Fifth, the Fund program brings a discipline that permeates across all the key economic ministries. After the last IMF program was successfully completed in September 2016, within 21 months we not only squandered all the gains but brought the country back to where it was in 2013. But unlike 2013 – which preceded long spell of low economic growth – we have a buoyant economy with growth of nearly 6pc last year, which was highest in 13 years. Strong consumer demand and continuing investments in the private sector, with private sector credit at unprecedented level in last two years, is the brightest sign of an economy on the move. But it is the government’s poor economic management since then that is pulling it down by incurring massive fiscal and current account deficits. Our capacity to self-discipline is virtually zero. If the new government is confident that it would bring that discipline, we have no reason to doubt. But it would be logical to test that hypothesis under stable economic conditions and not when things are already in disarray.
Sixth, those who advocate freer hand in fiscal affairs to provide relief and pursue campaign promises, sadly there is no room available for such pursuits. Not going to the Fund does not provide freedom to continue to live the life of profligacy. Austerity, frugality and economy have to be the catch-words or defining characteristics of the new economic agenda. But if that be the case, seeking Fund assistance would only help bring stability faster and with ease, as it would open numerous windows of mobilising critically needed resources both for immediate needs as well as to build buffers for future security.

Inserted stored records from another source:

-- ==== Sys2Proof/Decode.lean ====
section
/-! DEFINITION. Decoding and encoding of request words (30_encoding.md R75 to R78, opcode_table.json). -/

namespace Sys2Proof

/-! ## The fields of a request word (30_encoding.md R75) -/

/-- in_x, bits 111:80. -/
def fieldX (w : Request) : F32 := w.extractLsb' 80 32
/-- in_y, bits 79:48. -/
def fieldY (w : Request) : F32 := w.extractLsb' 48 32
/-- in_z, bits 47:16. -/
def fieldZ (w : Request) : F32 := w.extractLsb' 16 32
/-- in_code, bits 15:0. -/
def fieldCode (w : Request) : Code := w.extractLsb' 0 16

/-- The instruction of a request word: op, bits 113:112, selects the command (30_encoding.md R78), and its operands enter
unchanged (R76). Total: no request is illegal (R82). -/
def decode (w : Request) : Instr :=
  match w.getLsbD 113, w.getLsbD 112 with
  | false, false => .pack (fieldX w) (fieldY w) (fieldZ w)
  | false, true  => .unpack (fieldCode w)
  | true,  false => .buildLut
  | true,  true  => .lutRead (fieldCode w)

/-- Why a number is not decoded. -/
inductive DecodeError where
  /-- The number has a bit above bit 113: it is no request word (30_encoding.md R75, R83). Safe: such a thing cannot be
  offered to the block. -/
  | notARequestWord
deriving DecidableEq, Repr

/-- The request word a number stands for, if it is one. -/
def requestOfNat (w : Nat) : Except DecodeError Request :=
  if wellFormedRequest w then .ok (BitVec.ofNat 114 w) else .error .notARequestWord

/-- Decoding of a number, total on every number, rejecting by name. -/
def decodeNat (w : Nat) : Except DecodeError Instr :=
  match requestOfNat w with
  | .ok r => .ok (decode r)
  | .error e => .error e

/-- The instruction the decoder reads from an instruction whose bits are `w`. A request is one word, its bits numbered
as 30_encoding.md R75 numbers them; it is handed over whole, so no byte order enters (20_memory.md R54). Bits of the
request at and above `nbits` are 0 in `w` itself. Log 12. -/
def decodeTableWord (_nbits w : Nat) : Option Instr :=
  match decodeNat w with
  | .ok i => some i
  | .error _ => none

/-! ## The encoder -/

/-- The five fields side by side (30_encoding.md R75). -/
def requestWord (op : BitVec 2) (x y z : F32) (code : Code) : Request := op ++ x ++ y ++ z ++ code

/-- The request word of an instruction, every ignored field 0. -/
def encode : Instr → Request
  | .pack x y z => requestWord 0b00#2 x y z 0#16
  | .unpack c   => requestWord 0b01#2 0#32 0#32 0#32 c
  | .buildLut   => requestWord 0b10#2 0#32 0#32 0#32 0#16
  | .lutRead c  => requestWord 0b11#2 0#32 0#32 0#32 c

/-- The bits of the request that an instruction ignores (30_encoding.md R77). -/
def ignoredBits : Instr → Request
  | .pack _ _ _ => requestWord 0b00#2 0#32 0#32 0#32 (BitVec.allOnes 16)
  | .unpack _   => requestWord 0b00#2 (BitVec.allOnes 32) (BitVec.allOnes 32) (BitVec.allOnes 32) 0#16
  | .buildLut   =>
    requestWord 0b00#2 (BitVec.allOnes 32) (BitVec.allOnes 32) (BitVec.allOnes 32) (BitVec.allOnes 16)
  | .lutRead _  => requestWord 0b00#2 (BitVec.allOnes 32) (BitVec.allOnes 32) (BitVec.allOnes 32) 0#16

/-- A request word of an instruction whose ignored fields hold the bits of `filler` (30_encoding.md R77: "may hold any
value"). -/
def encodeWith (filler : Request) (i : Instr) : Request := (filler &&& ignoredBits i) ||| encode i

/-! ## The opcode table (opcode_table.json) -/

/-- One row of the opcode table: a word is the row's if its bits under `mask` are `bits`. -/
structure OpcodeRow where
  mnemonic : String
  bits : Request
  mask : Request
deriving DecidableEq, Repr

/-- The mask of every row: bits 113:112. -/
def opMask : Request := 0x30000000000000000000000000000#114

/-- The rows of opcode_table.json, in its order. -/
def opcodeTable : List OpcodeRow :=
  [ { mnemonic := "PACK",      bits := 0x00000000000000000000000000000#114, mask := opMask },
    { mnemonic := "UNPACK",    bits := 0x10000000000000000000000000000#114, mask := opMask },
    { mnemonic := "BUILD_LUT", bits := 0x20000000000000000000000000000#114, mask := opMask },
    { mnemonic := "LUT_READ",  bits := 0x30000000000000000000000000000#114, mask := opMask } ]

/-- The row of an instruction. -/
def rowOf : Instr → OpcodeRow
  | .pack _ _ _ => { mnemonic := "PACK",      bits := 0x00000000000000000000000000000#114, mask := opMask }
  | .unpack _   => { mnemonic := "UNPACK",    bits := 0x10000000000000000000000000000#114, mask := opMask }
  | .buildLut   => { mnemonic := "BUILD_LUT", bits := 0x20000000000000000000000000000#114, mask := opMask }
  | .lutRead _  => { mnemonic := "LUT_READ",  bits := 0x30000000000000000000000000000#114, mask := opMask }

end Sys2Proof
end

Finally, let’s note that early indicators in first fiscal month of July – such as inflation, foreign investment, current account deficit – are all pointing to continuing deterioration. Inflation was registered at 5.8pc and is rising since last four months. Foreign investment was flat. The most surprising outcome was stubbornness of current account deficit which was again registered at $2 billion even after a 15pc depreciation of rupee in last few months. These developments point to some deep structural imbalances afflicting the economy, which would be corrected only through sustained reform efforts. Of these, none is more significant than to tame the fiscal deficit which is the primary cause of unraveling the macroeconomy. When addressing it, real pain would be felt across many parts of the economy. The talk of relief any time soon would be misplaced. Indeed, the government should refrain from meddling with prices such as those of electricity, gas and petroleum products. In coming days, all these prices would be on the rise and there would be temptation to interfere with their passage to end-consumers. If the government has necessary resources to subsidise these prices, there would be no issue. But when the primary concern is spiraling deficit, the question of resource availability doesn’t arise. The need is to remove subsidies and other costs that have given rise to the unsustainable deficit.
Based on the above, our sincere advice to the government is to adopt an unequivocal stance on economic management without any delay and, in our view, the straight forward way is to seek a Fund program to stabilise the economy that would support a buoyant private sector, which is already rendering exceptional performance.